* Work instruction:
Copy out each line of the data that includes the string "aluCode".

[Start of section]

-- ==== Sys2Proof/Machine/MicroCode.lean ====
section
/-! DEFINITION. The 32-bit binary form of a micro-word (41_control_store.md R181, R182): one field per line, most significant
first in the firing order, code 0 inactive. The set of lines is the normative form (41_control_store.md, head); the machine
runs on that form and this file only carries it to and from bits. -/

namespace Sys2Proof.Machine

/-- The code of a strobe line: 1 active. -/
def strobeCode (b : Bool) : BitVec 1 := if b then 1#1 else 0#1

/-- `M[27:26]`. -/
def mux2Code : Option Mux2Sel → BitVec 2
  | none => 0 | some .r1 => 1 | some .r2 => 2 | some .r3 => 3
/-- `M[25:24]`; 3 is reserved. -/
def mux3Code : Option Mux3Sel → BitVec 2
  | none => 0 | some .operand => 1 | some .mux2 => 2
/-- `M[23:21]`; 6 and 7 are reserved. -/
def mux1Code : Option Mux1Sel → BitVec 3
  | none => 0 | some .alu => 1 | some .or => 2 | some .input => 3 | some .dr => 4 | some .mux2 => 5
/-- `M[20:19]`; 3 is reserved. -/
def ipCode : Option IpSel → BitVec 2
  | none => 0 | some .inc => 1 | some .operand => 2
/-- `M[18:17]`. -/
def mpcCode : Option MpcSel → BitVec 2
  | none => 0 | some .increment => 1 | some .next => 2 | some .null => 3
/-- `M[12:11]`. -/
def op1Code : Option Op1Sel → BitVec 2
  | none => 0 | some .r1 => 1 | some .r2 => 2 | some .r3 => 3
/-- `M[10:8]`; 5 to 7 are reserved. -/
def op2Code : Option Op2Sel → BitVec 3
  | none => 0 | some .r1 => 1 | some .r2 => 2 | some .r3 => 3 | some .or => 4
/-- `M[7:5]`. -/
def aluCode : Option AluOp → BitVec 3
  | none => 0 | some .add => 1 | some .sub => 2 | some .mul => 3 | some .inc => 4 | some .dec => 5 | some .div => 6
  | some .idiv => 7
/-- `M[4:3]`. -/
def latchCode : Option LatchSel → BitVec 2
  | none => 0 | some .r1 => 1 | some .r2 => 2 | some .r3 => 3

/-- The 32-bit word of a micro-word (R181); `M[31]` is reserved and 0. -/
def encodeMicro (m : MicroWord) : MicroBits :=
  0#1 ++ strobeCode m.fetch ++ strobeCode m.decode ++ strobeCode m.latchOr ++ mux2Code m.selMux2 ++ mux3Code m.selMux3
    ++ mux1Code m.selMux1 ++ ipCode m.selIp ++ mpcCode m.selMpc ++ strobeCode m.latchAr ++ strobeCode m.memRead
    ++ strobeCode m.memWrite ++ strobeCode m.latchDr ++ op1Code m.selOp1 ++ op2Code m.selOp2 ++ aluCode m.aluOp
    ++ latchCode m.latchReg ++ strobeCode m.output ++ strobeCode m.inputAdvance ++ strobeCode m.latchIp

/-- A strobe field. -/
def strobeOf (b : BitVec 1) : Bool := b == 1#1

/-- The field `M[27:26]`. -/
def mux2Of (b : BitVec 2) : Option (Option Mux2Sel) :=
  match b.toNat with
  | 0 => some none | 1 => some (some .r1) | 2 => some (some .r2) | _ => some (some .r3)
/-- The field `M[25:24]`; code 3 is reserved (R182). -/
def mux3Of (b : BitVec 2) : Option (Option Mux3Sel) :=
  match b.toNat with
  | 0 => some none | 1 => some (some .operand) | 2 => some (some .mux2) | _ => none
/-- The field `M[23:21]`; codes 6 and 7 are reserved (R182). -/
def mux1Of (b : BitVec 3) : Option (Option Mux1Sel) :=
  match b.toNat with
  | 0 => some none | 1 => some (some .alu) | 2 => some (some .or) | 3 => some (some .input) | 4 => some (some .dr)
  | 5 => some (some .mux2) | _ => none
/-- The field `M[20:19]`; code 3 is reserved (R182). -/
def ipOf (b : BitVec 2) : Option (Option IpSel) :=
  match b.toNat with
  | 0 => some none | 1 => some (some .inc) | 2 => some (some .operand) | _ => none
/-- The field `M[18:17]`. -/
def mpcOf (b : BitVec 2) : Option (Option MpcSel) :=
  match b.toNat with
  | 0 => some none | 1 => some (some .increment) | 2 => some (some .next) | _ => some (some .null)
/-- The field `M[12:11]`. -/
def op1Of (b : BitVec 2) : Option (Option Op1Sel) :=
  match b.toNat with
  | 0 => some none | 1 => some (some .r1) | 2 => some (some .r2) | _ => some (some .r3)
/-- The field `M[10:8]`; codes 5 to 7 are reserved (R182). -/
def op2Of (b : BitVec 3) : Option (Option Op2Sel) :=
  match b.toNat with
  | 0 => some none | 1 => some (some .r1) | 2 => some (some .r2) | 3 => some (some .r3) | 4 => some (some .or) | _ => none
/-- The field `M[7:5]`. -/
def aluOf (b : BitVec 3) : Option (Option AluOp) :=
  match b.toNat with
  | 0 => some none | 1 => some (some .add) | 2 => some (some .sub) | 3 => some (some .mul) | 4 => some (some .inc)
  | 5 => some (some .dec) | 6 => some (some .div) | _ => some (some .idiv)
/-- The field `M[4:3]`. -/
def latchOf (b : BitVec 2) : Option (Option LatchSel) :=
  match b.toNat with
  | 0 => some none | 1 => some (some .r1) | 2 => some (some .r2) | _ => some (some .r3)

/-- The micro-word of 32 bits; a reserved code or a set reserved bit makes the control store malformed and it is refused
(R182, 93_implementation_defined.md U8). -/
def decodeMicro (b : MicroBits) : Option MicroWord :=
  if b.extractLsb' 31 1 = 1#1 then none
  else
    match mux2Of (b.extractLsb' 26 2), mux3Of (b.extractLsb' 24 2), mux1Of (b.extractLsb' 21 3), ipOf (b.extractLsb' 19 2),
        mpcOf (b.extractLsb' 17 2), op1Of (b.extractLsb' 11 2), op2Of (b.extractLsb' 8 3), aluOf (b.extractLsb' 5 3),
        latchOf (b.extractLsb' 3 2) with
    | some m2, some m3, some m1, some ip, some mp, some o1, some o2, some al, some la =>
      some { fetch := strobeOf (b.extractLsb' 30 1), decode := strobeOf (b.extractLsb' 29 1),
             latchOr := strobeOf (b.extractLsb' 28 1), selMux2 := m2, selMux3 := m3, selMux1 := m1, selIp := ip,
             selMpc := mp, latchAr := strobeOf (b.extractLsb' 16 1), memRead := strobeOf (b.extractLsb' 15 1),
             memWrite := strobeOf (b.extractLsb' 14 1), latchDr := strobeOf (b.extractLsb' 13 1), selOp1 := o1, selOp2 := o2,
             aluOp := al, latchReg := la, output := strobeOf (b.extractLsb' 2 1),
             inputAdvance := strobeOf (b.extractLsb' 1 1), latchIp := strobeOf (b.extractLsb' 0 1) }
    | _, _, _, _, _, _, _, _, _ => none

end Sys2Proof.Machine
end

[End of section]
[Start of section]

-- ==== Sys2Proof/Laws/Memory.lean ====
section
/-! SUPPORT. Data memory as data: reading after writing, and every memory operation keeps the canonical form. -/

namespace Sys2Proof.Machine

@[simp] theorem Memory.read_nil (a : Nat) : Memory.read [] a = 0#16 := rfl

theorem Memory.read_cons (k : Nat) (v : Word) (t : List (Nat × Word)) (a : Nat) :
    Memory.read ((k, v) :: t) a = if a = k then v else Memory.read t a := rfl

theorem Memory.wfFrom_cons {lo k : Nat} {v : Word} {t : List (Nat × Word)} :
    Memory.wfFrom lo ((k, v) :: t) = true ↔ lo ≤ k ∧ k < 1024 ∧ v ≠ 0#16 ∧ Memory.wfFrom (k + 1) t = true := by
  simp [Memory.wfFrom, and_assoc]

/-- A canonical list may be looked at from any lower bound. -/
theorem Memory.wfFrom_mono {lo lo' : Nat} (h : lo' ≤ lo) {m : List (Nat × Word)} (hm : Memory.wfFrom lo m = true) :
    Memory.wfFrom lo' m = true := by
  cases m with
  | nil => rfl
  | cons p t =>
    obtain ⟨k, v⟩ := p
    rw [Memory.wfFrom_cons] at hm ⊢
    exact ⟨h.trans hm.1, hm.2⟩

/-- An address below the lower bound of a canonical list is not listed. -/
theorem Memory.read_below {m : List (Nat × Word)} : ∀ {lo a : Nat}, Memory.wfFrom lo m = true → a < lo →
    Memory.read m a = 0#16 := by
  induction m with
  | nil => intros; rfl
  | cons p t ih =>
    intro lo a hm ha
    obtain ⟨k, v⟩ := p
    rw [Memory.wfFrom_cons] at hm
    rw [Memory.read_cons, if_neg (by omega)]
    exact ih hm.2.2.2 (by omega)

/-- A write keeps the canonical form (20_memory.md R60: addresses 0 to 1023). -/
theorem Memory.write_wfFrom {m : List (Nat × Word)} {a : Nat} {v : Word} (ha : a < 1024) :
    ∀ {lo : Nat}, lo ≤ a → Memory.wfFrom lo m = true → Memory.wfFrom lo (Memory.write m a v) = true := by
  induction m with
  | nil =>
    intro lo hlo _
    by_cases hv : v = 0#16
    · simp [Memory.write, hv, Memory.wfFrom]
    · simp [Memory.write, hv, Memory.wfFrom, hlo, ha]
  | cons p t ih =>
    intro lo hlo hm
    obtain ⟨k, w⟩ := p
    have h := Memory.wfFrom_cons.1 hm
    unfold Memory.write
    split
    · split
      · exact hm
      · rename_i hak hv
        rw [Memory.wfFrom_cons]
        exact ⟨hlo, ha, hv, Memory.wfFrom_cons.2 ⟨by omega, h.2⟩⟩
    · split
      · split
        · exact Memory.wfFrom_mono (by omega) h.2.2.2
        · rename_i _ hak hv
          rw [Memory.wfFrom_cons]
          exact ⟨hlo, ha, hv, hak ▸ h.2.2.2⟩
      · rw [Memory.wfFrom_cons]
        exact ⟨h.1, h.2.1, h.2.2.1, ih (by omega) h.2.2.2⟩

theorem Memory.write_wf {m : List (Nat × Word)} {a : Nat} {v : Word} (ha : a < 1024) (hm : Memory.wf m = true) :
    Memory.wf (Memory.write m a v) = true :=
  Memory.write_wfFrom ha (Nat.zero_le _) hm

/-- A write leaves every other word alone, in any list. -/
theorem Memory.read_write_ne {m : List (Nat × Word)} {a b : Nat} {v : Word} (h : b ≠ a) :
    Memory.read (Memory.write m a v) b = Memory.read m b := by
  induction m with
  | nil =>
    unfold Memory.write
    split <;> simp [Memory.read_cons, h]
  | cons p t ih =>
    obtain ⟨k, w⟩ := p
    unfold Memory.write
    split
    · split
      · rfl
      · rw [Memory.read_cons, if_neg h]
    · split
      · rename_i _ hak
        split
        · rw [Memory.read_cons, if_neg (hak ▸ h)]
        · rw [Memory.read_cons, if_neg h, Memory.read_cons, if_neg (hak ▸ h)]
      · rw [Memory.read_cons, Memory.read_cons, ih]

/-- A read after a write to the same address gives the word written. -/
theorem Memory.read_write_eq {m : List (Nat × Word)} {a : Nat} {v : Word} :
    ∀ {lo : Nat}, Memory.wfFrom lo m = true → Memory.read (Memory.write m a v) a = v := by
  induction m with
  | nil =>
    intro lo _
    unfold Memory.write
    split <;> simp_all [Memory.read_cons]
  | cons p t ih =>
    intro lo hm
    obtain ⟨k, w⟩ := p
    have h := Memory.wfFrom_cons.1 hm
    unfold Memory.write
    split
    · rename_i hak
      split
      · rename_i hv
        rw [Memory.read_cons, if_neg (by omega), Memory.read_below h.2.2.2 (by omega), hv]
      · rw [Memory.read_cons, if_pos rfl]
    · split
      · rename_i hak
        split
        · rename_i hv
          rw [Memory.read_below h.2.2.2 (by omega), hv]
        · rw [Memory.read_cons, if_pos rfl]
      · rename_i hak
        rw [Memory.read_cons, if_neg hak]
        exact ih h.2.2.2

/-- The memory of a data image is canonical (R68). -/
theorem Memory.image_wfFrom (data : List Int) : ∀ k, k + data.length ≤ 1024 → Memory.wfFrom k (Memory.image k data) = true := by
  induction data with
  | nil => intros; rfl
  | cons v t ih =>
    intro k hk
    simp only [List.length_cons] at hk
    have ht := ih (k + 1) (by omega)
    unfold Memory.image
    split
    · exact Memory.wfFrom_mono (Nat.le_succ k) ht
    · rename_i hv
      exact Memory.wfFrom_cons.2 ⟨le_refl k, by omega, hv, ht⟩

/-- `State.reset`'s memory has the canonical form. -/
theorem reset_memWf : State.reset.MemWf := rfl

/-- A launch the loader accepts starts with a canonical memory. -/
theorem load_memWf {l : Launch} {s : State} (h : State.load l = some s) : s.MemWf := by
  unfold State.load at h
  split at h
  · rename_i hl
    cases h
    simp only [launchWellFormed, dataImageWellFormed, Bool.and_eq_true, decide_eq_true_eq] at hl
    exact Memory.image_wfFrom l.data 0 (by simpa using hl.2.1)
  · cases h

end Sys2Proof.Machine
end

[End of section]

* The answer:
def aluCode : Option AluOp → BitVec 3
    ++ strobeCode m.memWrite ++ strobeCode m.latchDr ++ op1Code m.selOp1 ++ op2Code m.selOp2 ++ aluCode m.aluOp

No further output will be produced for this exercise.